Allá por los años de la conquista americana, llegó de Nueva España un
 valiente y aguerrido soldado, natural de las montañas asturianas.
Venía del Nuevo Mundo, ya libre del servicio patrio, trayendo, por 
toda riqueza, una inmensa pepita de oro, que era, relativamente a la 
pobreza de su familia, una verdadera fortuna.
Estaba el buen soldado tan gozoso de su carga y tan impaciente por 
llegar a su aldea y sacar de la escasez a sus parientes y deudos, que no
 se paró en considerar que aquel pedazo tosco y grande del valioso 
metal, no podría ser cambiado fácilmente entre los solitarios habitantes
 de las montañas, y sin otro cuidado, gastando en mesones y posadas la 
poca moneda que traía, llegó a su aldehuela  por fin.
Era ésta como de una veintena de casas, reunidas allá en los picachos
 más altos de un monte sombrío y adusto, rodeado en sus faldas de 
nogales y castaños, y tan colgada materialmente estaba entre las breñas y
 peñones, que a no ser de las águilas, de nadie había sido visitada.
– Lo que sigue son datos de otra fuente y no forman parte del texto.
-- ==== Sys2Proof/Machine/Task.lean ====
section
/-!
DEFINITION. Nodes, signals, completion actions, the error log, groups and their folds, and the end of a
task (04_tasks R71 to R88, 13_collectives R290 to R298, 16_package R364).
-/

namespace Sys2Proof.Machine

/-! ## Functions (R355) -/

/-- The PCIe function of a partition (R355). -/
def fnOf (p : Part) : Nat := p.val + 1

/-! ## Rings and refusals (R77, R81) -/

/-- The state of a ring. -/
def State.ring (s : State) (r : RingId) : Ring := ((s.rings.find? fun e => e.1 = r).map (·.2)).getD Ring.init

/-- Changes a ring. -/
def State.mapRing (s : State) (r : RingId) (f : Ring → Ring) : State :=
  { s with rings := (r, f (s.ring r)) :: s.rings.filter fun e => e.1 ≠ r }

/-- The ring of a partition with a number. -/
def ringOf (p : Part) (q : Fin 16) : RingId := ⟨⟨p.val + 1, by omega⟩, q⟩

/-- The value of RINGERR. -/
def ringErrValue (code off : Nat) (idx : BitVec 32) : BitVec 32 :=
  BitVec.ofNat 32 (idx.toNat % 2 ^ 16 * 2 ^ 16 + off * 2 ^ 8 + code)

/-- Records a refusal unless one is recorded, and raises the error interrupt (R77, R81). -/
def State.ringError (s : State) (r : RingId) (code off : Nat) (idx : BitVec 32) : State :=
  (s.mapRing r fun g => if g.err = 0 then { g with err := ringErrValue code off idx } else g).msi r.fn.val 0

/-! ## Nodes and instances (R72, R83) -/

/-- A live node. -/
def State.node (s : State) (p : Part) (id : BitVec 32) : Option Node :=
  s.nodes.find? fun n => decide (n.part = p) && decide (n.id = id)

/-- Changes a node. -/
def State.mapNode (s : State) (p : Part) (id : BitVec 32) (f : Node → Node) : State :=
  { s with nodes := s.nodes.map fun n => if n.part = p ∧ n.id = id then f n else n }

/-- Rounds up to a multiple of 4 KiB. -/
def roundup4K (n : Nat) : Nat := (n + 4095) / 4096 * 4096

/-- Bytes of one instance's save block (R83). -/
def Launch.stride (l : Launch) : Nat := roundup4K (l.rsBytes + l.spBytes + 32768 * l.amBanks + 16384)

/-- Address of an instance's save block (R341). -/
def Launch.block (l : Launch) (inst : Nat) : Nat := l.saveArea.toNat + inst * l.stride

/-- Address of an instance's state block (R341). -/
def Launch.stateBlock (l : Launch) (inst : Nat) : Nat := l.block inst + l.stride - 16384

/-- Records an event in the saved EVT of an instance, under its saved EVTMASK (R340, R342). -/
def State.savedEvent (s : State) (n : Node) (inst : Nat) (bit : BitVec 6) : State :=
  let a := n.launch.stateBlock inst + 0x0C48
  match s.partRead n.part (piecesOf a 16) with
  | (.ok b, s) =>
    let evt := leValue (b.take 8)
    let mask := leValue (b.drop 8)
    match s.partWrite n.part a (leBytes 8 (evt ||| (bit.toNat &&& mask))) with
    | .ok s => s
    | .error _ => s
  | (.error _, s) => s

/-- The instances of a node that are swapped out. -/
def Node.savedInsts (n : Node) : List Nat :=
  ((n.teams.map (·.members)).flatten.zipIdx).filterMap fun m =>
    match m.1 with
    | .saved _ => some m.2
    | _ => none

/-- Records an event in every resident context of a node, and in the saved EVT of its swapped-out instances
where `saved` says so (R77, R86). -/
def State.nodeEvent (s : State) (n : Node) (bit : BitVec 6) (saved : Bool) : State :=
  let s := s.mapAll fun c => if c.live ∧ c.ident.part = n.part ∧ c.launch.node = n.id then c.event bit else c
  if saved then n.savedInsts.foldl (fun s i => s.savedEvent n i bit) s else s

/-- A team enters the tail of its level's queue (R89). -/
def Team.enqueue (t : Team) (order since : Nat) : Team := { t with queued := true, order := order, since := since, aged := 0 }

/-- Admits a node: its teams enter their queue in team order (R86). -/
def Node.letIn (n : Node) (serial now : Nat) : Node :=
  { n with admitted := true
           teams := n.teams.mapIdx fun i t => { t with graph := t.graph || decide (0 < n.extra) }.enqueue (serial + i) now }

/-- Takes `k` order numbers. -/
def State.ticks (s : State) (k : Nat) : State := { s with serial := s.serial + k }

/-- Holds signals to an id that is not live in the pre-arrival table; a count stays at 2^32 − 1 (R87; log entry 49). -/
def State.credit (s : State) (p : Part) (id : BitVec 32) (k : Nat) : State :=
  match s.part p with
  | none => s
  | some q =>
    let have' := Table.get 0 q.credits id.toNat
    if have' = 0 ∧ 1024 ≤ q.credits.length then
      let r := ringOf p 0
      s.ringError r 0x05 0xFF (s.ring r).head
    else s.mapPart p fun q => { q with credits := Table.set 0 q.credits id.toNat (min (have' + k) (2 ^ 32 - 1)) }

/-- Sends `k` signals, `k` at least 1, to a node (R86, R87). -/
def State.signal (s : State) (p : Part) (id : BitVec 32) (k : Nat) : State :=
  match s.node p id with
  | none => s.credit p id k
  | some n =>
    if n.admitted then
      let s := s.nodeEvent n evGraph true
      s.mapNode p id fun n => { n with teams := n.teams.map fun t => if t.queued then { t with graph := true } else t }
    else if k < n.pending then s.mapNode p id fun n => { n with pending := n.pending - k }
    else
      let more := k - n.pending
      (s.mapNode p id fun n => { n with pending := 0, extra := n.extra + more }.letIn s.serial s.nstime).ticks n.teams.length

/-! ## Completion actions (R85) -/

/-- The forms of a completion address. -/
inductive CplForm where
  | none
  | write
  | signal
deriving DecidableEq, Repr

/-- The form of a completion address, if it is one (R85). -/
def cplForm (a : Word) : Option CplForm :=
  let n := a.toNat
  if n = 0 then some .none
  else if n < 2 ^ 56 ∧ n % 4 = 0 then some .write
  else if n = 0x80 * 2 ^ 56 then some .signal
  else Option.none

/-- Writes a u32 for a function: in its partition's address space, or at a physical address for the
management function (R85, R359); `none` when the write faults. -/
def State.fnWrite32 (s : State) (fn : Fn) (a : Nat) (v : BitVec 32) : Option State :=
  let b := leBytes 4 v.toNat
  if h : fn.val = 0 then
    (if regionOf a = .reserved then Option.none else some (s.writeHome (hostCell a) b))
  else
    match s.partWrite ⟨fn.val - 1, by omega⟩ a b with
    | .ok s => some s
    | .error _ => Option.none

/-- Performs a completion action; a write that faults is reported as CPLFAULT (R85). The signal form of a packet
of the management ring, which belongs to no partition, does nothing (log entry 49). -/
def State.completion (s : State) (r : RingId) (idx : BitVec 32) (a : Word) (v : BitVec 32) : State :=
  match cplForm a with
  | some .write =>
    match s.fnWrite32 r.fn a.toNat v with
    | some s => s
    | Option.none => (s.logAt 0 0 .cplFault [a.toNat]).ringError r 0x06 0x70 idx
  | some .signal => if h : r.fn.val = 0 then s else s.signal ⟨r.fn.val - 1, by omega⟩ v 1
  | _ => s

/-! ## Groups (R290 to R298) -/

/-- A group's entry. -/
def State.group (s : State) (p : Part) (id : BitVec 16) : Option Group :=
  s.groups.find? fun g => decide (g.part = p) && decide (g.id = id)

/-- Changes a group's entry. -/
def State.mapGroup (s : State) (p : Part) (id : BitVec 16) (f : Group → Group) : State :=
  { s with groups := s.groups.map fun g => if g.part = p ∧ g.id = id then f g else g }

/-- A member's index in its group (R290). -/
def Ctx.memberIx (c : Ctx) : Nat := c.launch.firstMember + c.ident.inst.toNat

/-- The kind of a site: 0 to 2 a `CBR` by its op, 3 an `XCOLL` (R297). -/
def Site.kind (x : Site) : Nat := x.toNat / 2 ^ 16

/-- The member has contributed to the fold, whether or not its contribution has reached the package unit. -/
def FoldInst.heard (f : FoldInst) (m : Nat) : Bool :=
  (f.votes ++ f.far).any (fun v => decide (v.1 = m)) || f.atDie.any fun v => decide (v.member = m)

/-- The members that a fold covers as the package knows it: those whose contributions it counted, and those that departed without one
(R292). -/
def FoldInst.covered (f : FoldInst) (departed : List Nat) : Nat :=
  (f.votes ++ f.far).length + (departed.filter fun m => !f.heard m).length

/-- True contributions (R295). -/
def FoldInst.trues (f : FoldInst) : Nat := ((f.votes ++ f.far).filter (·.2)).length

/-- The result of a fold of `g` members with `t` true contributions (R295); an `XCOLL` fold is true. -/
def foldResultOf (kind t g : Nat) : Bool :=
  match kind with
  | 0 => decide (1 ≤ t)
  | 1 => decide (t = g)
  | 2 => decide (g < 2 * t)
  | _ => true

/-- Completes a fold when every member contributed or departed (R296), on the package that holds member 0 (R298). One whose sites or
hashes mismatched has no result (R297, R313). -/
def Group.foldStep (g : Group) (f : FoldInst) : FoldInst :=
  if (g.badSite.any fun q => decide (q.1 = f.seq)) || decide (g.badShape = some f.seq) then f
  else if f.result.isSome ∨ g.first = false ∨ f.covered g.departed < g.size then f
  else { f with result := some (foldResultOf f.site.kind f.trues g.size, g.departed.length) }

/-- Completes every fold that can be, and keeps the outcome of the last (R298). -/
def Group.settle (g : Group) : Group :=
  let folds := g.folds.map g.foldStep
  { g with folds := folds
           last := folds.foldl (fun l f =>
             match f.result with
             | some (r, d) => some (f.seq, r, d)
             | Option.none => l) g.last }

/-- A member departs (R292). -/
def State.depart (s : State) (p : Part) (id : BitVec 16) (m : Nat) : State :=
  if id = 0 then s
  else s.mapGroup p id fun g => if g.departed.contains m then g else { g with departed := m :: g.departed }.settle

/-! ## The end of a task (R75) -/

/-- Frees what a context held on its core: bands and grants (R75). -/
def Core.freeCtx (c : Core) (slot : Nat) : Core :=
  { c with owner := c.owner.filter (fun o => o.2 ≠ slot)
           grants := c.grants.filter fun g => g.2.1 ≠ slot ∧ g.2.2 ≠ slot }

/-- The island of a cluster. -/
def State.island (s : State) (cl : Nat) : Island := Table.get Island.init s.pw.islands cl

/-- Changes the island of a cluster. -/
def State.mapIsland (s : State) (cl : Nat) (f : Island → Island) : State :=
  s.mapPw fun w => { w with islands := Table.set Island.init w.islands cl (f (s.island cl)) }

/-- Makes an evaluation of a partition due (R320). -/
def State.trigger (s : State) (p : Part) : State :=
  s.mapPw fun w => { w with due := if w.due.contains p then w.due else w.due ++ [p] }

/-- The lock window of a cluster closes and its rest begins (R324). -/
def State.closeLock (s : State) (cl : Nat) : State :=
  let s := s.mapIsland cl fun i => { i with lock := none, holders := [], restUntil := some (s.nstime + 1000000) }
  (s.parts.filter (·.ownsCluster cl)).foldl (fun s q => s.trigger q.p) s

/-- A context leaves its cluster's window, which closes with its last holder (R324). -/
def State.leaveLock (s : State) (k : CtxKey) : State :=
  let cl := clusterOfCore k.core.val
  let i := s.island cl
  if !i.holders.contains k then s
  else if i.holders.filter (· ≠ k) = [] then s.closeLock cl
  else s.mapIsland cl fun i => { i with holders := i.holders.filter (· ≠ k) }

/-- Removes what waits on behalf of a context: requests that an instruction waits for, bound doorbells, a place
in Nougat's queue and in a lock window. -/
def State.dropWaits (s : State) (k : CtxKey) : State :=
  let s := ((s.dropRequests k).sweepCopies k fun _ _ => false).mapMs fun m => { m with doorbells := m.doorbells.filter fun d => d.2.2.2 ≠ k }
  let s := s.mapMg fun m => { m with nougat := m.nougat.filter (· ≠ k) }
  s.leaveLock k

/-- Where a member of a node stands. -/
def State.mapMember (s : State) (p : Part) (id : BitVec 32) (inst : Nat) (f : MemberSt → MemberSt) : State :=
  s.mapNode p id fun n =>
    { n with teams := n.teams.mapIdx fun i t =>
        if i = inst / n.launch.team then
          { t with members := t.members.mapIdx fun j m => if j = inst % n.launch.team then f m else m }
        else t }

/-- Duplicate entries of a member's steps go with its task (R287). -/
def State.dropEntries (s : State) (p : Part) (node : BitVec 32) (inst : Nat) : State :=
  s.mapMs fun m => { m with dups := m.dups.filter fun e => decide ((e.part, e.node, e.inst) ≠ (p, node, inst)) }

/-- A context whose task has ended: it runs nothing and holds nothing, and its registers keep their values until the next task (R71,
R375). -/
def Ctx.ended (c : Ctx) : Ctx :=
  { Ctx.idle c.key with
    c := c.c, sys := c.sys, p := c.p, vx := c.vx, mx := { MRegs.init with mxflags := c.mx.mxflags, signature := c.mx.signature }
    ld := { c.ld with flight := [], early := [], indexDue := none }, st := { c.st with flight := [], early := [], indexDue := none } }

/-- Ends the acting context's task: its resources return to the core and its member departs (R75, R292). -/
def State.endTask (s : State) : State :=
  let c := s.ctx
  let s := s.mapCore s.coreNo fun k => k.freeCtx c.key.slot.val
  let s := (s.dropWaits c.key).dropEntries c.ident.part c.launch.node c.ident.inst.toNat
  let s := s.mapAll fun d =>
    if d.ident.part = c.ident.part ∧ d.launch.node = c.launch.node then { d with owed := d.owed.filter fun o => o.inst ≠ c.ident.inst.toNat } else d
  let s := s.mapMember c.ident.part c.launch.node c.ident.inst.toNat fun _ => .ended
  let s := s.depart c.ident.part c.launch.group c.memberIx
  let s := s.trigger c.ident.part
  { s with ctx := c.ended }

/-- Everything of the acting context has performed at SYSTEM scope: no posted write pending, no marker
unanswered, no copy in flight, nothing parked (R88, R99, R274). -/
def State.allPerformed (s : State) : Bool :=
  s.ctx.cb.isEmpty && s.ctx.order.sectors.isEmpty && s.ctx.ld.flight.isEmpty && s.ctx.st.flight.isEmpty &&
  (s.ms.parked ++ s.ms.held).all (fun q => decide (q.key ≠ s.ctx.key)) &&
  s.ms.markers.all (fun m => decide (m.core ≠ s.coreNo)) && (s.core s.coreNo).posted.isEmpty

/-- Sends flush markers to every slice that the core posted to in the classes, and empties those sets (R272). -/
def State.sendMarkers (s : State) (classes : BitVec 16) (wide : Bool) (die : Option Nat) : State :=
  let sel (e : Nat × Nat × Nat) : Bool :=
    classes.getLsbD e.1 && (match die with | some d => decide (e.2.1 = d) | Option.none => true)
  let go := (s.core s.coreNo).posted.filter sel
  if go.isEmpty then s
  else
    let marks := go.mapIdx fun i e =>
      ({ serial := s.serial + i, core := s.coreNo, wide := wide, cls := e.1, die := e.2.1, slice := e.2.2 } : Marker)
    let s := s.mapCore s.coreNo fun c => { c with posted := c.posted.filter fun e => !sel e }
    (s.mapMs fun m => { m with markers := m.markers ++ marks }).ticks go.length

end Sys2Proof.Machine
end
Llegó el soldado a su hogar, y después de aquellas justas y alegres 
expansiones de la familia, y después del paseo triunfal por entre 
vecinos y compañeros, llegó el turno de las especulaciones financieras, y
 contada la prosopopeya y engreimiento del caso, sacó nuestro viajero el
 colosal pedazo de oro.
Allí había que ver las exclamaciones de los muchachos, el persignarse
 de las viejas y el regocijo de toda la familia, que se juzgaba 
completamente poderosa al verse dueña de tan inmensa riqueza. Pasó 
también el turno de las alegrías inesperadas, y una vez sola la familia 
del soldado comenzaron los planes para su futuro engrandecimiento.
Hubo profunda deliberación sobre los medios, y al fin se convino en 
hacerse con buenos robledales y campos de manzanos que en la localidad 
se vendían, conformes todos en que, sin salir de aquellos queridos 
lugares, podían llegar a un completo bienestar.